§ **Work to complete**
For the word "expiry", tally the lines of the data that contain it and give the tally alone.

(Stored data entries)
== Segment start ==

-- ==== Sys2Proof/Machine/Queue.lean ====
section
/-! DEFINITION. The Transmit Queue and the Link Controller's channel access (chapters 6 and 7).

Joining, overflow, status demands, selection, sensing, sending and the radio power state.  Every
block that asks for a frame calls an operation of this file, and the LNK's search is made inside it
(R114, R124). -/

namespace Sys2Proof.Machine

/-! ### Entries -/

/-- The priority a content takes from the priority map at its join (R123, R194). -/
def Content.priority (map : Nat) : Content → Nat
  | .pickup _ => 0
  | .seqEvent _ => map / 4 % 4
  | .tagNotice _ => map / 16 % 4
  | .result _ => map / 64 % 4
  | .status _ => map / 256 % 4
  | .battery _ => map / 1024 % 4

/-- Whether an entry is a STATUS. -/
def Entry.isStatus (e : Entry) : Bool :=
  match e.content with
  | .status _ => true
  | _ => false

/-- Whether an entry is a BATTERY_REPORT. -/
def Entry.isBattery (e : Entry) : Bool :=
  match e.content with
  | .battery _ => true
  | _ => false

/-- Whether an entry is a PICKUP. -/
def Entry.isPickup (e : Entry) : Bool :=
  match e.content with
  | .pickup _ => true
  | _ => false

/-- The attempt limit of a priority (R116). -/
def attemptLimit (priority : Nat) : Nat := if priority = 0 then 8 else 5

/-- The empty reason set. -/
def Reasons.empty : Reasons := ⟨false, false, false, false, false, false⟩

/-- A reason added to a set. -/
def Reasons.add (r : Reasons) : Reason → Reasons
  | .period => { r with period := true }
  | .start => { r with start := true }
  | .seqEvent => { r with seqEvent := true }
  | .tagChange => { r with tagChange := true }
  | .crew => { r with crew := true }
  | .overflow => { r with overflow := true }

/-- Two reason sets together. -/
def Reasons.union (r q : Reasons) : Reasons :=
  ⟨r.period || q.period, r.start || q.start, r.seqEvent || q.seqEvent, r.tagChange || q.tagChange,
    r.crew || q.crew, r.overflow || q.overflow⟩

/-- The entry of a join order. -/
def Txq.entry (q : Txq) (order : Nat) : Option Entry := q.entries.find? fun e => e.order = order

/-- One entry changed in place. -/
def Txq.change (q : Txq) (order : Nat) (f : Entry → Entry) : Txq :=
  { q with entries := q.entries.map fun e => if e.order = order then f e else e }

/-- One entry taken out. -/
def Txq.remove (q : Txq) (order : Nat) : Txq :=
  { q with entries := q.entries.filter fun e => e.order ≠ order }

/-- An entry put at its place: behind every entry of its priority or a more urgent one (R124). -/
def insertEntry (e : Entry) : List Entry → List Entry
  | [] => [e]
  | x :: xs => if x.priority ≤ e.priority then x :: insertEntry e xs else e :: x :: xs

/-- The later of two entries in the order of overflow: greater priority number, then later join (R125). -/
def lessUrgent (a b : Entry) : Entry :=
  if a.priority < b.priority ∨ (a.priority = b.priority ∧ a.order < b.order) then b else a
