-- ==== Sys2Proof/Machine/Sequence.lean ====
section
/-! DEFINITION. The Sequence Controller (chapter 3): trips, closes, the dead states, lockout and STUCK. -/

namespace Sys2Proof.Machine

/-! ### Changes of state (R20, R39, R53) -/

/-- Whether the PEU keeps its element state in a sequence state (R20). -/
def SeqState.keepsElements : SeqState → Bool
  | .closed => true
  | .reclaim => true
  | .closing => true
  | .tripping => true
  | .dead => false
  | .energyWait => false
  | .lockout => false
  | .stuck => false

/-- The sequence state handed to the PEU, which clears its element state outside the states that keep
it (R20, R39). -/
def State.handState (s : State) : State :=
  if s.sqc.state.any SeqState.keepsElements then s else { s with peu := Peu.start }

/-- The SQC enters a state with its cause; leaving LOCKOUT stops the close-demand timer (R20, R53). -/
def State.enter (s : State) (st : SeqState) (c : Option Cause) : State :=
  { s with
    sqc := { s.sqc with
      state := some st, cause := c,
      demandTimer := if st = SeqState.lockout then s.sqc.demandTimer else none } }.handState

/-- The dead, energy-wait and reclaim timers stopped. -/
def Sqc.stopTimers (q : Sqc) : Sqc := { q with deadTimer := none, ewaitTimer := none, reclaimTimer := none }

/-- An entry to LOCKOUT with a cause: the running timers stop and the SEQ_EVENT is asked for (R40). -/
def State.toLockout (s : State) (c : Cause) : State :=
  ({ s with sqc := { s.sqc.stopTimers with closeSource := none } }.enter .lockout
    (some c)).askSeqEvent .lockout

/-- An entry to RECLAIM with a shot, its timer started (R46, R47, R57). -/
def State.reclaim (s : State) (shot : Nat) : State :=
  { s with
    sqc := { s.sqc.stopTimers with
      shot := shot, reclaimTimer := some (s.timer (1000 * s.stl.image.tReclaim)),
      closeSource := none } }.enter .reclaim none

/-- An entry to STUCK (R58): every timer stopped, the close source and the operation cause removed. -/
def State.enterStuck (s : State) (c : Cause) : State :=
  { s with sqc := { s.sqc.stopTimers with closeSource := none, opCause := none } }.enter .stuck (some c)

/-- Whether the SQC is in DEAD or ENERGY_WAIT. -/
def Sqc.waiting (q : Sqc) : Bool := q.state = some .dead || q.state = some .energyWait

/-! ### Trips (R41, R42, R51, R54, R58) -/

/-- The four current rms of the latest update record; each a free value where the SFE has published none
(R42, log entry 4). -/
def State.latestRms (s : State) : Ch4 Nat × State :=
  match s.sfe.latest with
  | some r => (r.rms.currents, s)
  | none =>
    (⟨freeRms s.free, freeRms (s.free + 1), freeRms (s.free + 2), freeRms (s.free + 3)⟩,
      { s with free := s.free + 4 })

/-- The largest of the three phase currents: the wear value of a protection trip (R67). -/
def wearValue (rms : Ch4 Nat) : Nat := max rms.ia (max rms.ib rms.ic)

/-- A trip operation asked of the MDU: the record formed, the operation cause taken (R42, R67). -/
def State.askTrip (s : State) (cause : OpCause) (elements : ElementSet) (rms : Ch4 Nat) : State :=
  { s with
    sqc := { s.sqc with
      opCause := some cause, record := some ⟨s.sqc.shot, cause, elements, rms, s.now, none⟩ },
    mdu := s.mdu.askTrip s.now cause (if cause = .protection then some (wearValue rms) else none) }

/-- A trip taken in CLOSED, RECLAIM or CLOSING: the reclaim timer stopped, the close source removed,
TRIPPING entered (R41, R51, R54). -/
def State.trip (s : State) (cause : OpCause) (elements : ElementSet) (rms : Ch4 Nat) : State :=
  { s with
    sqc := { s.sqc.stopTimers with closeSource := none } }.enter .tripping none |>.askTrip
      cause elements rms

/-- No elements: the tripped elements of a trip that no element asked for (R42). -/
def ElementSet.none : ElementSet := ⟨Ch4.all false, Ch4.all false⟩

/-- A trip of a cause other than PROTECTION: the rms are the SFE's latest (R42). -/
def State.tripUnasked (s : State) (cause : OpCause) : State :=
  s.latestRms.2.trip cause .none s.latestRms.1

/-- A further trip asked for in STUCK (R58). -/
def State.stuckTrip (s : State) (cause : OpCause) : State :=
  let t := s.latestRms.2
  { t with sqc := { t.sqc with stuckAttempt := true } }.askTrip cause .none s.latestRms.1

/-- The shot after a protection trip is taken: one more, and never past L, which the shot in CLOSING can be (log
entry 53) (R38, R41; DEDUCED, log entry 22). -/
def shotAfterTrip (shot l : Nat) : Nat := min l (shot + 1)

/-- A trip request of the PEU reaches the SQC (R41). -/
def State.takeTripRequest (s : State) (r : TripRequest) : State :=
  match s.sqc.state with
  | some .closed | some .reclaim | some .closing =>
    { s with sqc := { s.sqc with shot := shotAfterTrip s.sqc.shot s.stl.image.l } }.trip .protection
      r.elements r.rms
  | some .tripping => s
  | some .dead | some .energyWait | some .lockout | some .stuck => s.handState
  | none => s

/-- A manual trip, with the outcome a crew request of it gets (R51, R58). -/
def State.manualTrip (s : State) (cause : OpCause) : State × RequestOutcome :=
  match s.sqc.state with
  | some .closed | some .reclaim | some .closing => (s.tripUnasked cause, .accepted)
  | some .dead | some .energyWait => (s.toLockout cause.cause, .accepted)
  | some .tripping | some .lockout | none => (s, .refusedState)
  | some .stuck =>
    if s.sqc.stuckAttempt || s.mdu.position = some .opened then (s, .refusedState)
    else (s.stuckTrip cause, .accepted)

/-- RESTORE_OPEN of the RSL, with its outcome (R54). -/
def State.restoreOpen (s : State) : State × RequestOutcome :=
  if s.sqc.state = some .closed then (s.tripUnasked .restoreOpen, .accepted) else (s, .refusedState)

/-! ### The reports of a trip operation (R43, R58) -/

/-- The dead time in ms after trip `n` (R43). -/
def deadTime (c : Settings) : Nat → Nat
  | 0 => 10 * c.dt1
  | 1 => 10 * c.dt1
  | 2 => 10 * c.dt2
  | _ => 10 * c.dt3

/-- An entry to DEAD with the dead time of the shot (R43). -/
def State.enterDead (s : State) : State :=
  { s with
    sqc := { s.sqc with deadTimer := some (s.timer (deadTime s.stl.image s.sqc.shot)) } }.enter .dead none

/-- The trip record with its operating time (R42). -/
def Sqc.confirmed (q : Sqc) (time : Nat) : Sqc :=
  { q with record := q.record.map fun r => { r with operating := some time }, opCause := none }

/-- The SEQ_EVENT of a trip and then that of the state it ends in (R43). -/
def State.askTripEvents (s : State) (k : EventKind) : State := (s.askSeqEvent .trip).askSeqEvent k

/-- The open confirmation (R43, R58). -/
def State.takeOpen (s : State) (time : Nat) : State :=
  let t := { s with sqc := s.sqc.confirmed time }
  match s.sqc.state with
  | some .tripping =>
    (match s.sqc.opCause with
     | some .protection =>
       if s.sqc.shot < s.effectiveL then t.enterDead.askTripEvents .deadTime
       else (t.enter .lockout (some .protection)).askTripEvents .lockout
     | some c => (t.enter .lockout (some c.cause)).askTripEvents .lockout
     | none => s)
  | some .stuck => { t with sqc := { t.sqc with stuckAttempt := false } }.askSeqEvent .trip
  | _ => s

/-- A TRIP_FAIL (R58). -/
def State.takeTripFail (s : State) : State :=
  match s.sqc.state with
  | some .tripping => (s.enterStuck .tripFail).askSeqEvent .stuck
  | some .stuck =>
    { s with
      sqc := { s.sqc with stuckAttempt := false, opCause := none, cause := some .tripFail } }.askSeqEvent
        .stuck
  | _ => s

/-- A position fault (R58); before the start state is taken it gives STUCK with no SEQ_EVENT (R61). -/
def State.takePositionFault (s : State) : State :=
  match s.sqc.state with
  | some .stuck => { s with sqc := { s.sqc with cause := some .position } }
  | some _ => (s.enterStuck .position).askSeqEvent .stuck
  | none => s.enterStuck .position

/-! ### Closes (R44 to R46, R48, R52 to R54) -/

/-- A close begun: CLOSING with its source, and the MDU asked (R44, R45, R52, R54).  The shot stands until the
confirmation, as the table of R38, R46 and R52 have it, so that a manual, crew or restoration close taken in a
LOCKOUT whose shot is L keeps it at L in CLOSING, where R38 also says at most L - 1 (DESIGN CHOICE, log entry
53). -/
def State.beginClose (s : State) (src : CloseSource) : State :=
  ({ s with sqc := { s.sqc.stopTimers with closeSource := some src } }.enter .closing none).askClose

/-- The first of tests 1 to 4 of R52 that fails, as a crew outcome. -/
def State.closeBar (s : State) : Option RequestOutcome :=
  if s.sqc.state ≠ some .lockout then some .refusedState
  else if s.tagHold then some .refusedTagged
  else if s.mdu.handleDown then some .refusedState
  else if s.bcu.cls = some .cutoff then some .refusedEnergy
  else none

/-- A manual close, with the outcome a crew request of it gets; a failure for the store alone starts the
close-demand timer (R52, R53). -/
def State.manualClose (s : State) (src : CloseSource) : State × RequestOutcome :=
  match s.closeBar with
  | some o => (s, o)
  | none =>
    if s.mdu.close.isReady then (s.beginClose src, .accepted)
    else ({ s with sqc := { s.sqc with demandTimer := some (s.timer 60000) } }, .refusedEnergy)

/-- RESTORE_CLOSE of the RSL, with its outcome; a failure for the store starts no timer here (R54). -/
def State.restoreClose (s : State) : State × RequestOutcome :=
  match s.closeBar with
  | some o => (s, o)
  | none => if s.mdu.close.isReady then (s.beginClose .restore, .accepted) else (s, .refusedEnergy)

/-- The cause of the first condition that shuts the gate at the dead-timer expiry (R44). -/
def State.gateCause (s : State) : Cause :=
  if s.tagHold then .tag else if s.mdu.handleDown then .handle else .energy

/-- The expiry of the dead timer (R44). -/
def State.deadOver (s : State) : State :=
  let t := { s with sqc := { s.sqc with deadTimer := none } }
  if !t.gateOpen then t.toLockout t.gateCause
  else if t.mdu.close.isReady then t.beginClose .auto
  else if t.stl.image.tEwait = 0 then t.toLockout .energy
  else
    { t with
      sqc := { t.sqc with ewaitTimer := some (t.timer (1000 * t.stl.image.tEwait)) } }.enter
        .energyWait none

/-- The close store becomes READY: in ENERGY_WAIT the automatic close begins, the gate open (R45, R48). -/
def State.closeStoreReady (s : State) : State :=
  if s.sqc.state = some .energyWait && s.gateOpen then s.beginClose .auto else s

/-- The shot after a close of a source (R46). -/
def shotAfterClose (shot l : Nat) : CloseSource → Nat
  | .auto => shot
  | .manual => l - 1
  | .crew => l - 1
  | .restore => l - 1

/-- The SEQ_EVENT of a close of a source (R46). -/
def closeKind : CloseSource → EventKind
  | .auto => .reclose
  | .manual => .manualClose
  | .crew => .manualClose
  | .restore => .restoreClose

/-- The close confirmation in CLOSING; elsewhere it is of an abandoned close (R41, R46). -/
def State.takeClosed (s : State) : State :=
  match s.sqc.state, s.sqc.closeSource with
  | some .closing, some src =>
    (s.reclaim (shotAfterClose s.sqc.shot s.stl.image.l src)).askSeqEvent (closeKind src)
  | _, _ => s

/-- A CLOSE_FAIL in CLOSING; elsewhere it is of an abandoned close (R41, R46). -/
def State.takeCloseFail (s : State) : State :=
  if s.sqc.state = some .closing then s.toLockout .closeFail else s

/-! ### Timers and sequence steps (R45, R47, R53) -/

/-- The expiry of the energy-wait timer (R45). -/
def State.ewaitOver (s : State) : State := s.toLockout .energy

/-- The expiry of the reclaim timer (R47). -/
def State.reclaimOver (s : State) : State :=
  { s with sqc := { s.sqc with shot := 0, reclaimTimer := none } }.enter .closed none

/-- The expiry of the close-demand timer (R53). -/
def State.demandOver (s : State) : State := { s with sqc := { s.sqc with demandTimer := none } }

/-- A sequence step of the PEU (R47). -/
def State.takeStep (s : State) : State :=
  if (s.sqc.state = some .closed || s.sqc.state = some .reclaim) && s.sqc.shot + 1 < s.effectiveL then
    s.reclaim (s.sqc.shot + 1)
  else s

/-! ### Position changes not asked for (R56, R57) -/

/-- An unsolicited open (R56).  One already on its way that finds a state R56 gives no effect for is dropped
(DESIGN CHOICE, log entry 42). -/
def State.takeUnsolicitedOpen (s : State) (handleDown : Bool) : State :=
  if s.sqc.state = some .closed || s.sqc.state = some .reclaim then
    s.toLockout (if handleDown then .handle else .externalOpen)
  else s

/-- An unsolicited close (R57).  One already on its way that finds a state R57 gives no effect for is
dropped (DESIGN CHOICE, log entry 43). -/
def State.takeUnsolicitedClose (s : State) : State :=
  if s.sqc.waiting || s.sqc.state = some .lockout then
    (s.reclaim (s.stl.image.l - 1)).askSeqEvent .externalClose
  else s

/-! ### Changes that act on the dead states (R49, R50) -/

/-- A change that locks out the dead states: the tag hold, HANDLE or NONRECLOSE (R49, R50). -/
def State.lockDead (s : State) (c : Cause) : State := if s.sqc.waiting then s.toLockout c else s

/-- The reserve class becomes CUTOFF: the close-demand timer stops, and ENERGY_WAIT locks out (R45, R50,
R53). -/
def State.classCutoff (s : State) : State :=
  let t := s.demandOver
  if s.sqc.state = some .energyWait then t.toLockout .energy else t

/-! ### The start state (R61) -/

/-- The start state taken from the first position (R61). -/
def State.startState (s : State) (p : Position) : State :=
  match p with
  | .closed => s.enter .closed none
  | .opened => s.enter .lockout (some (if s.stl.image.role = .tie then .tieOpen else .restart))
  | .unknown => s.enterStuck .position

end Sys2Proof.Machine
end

== Segment end ==

§ **Written response**
5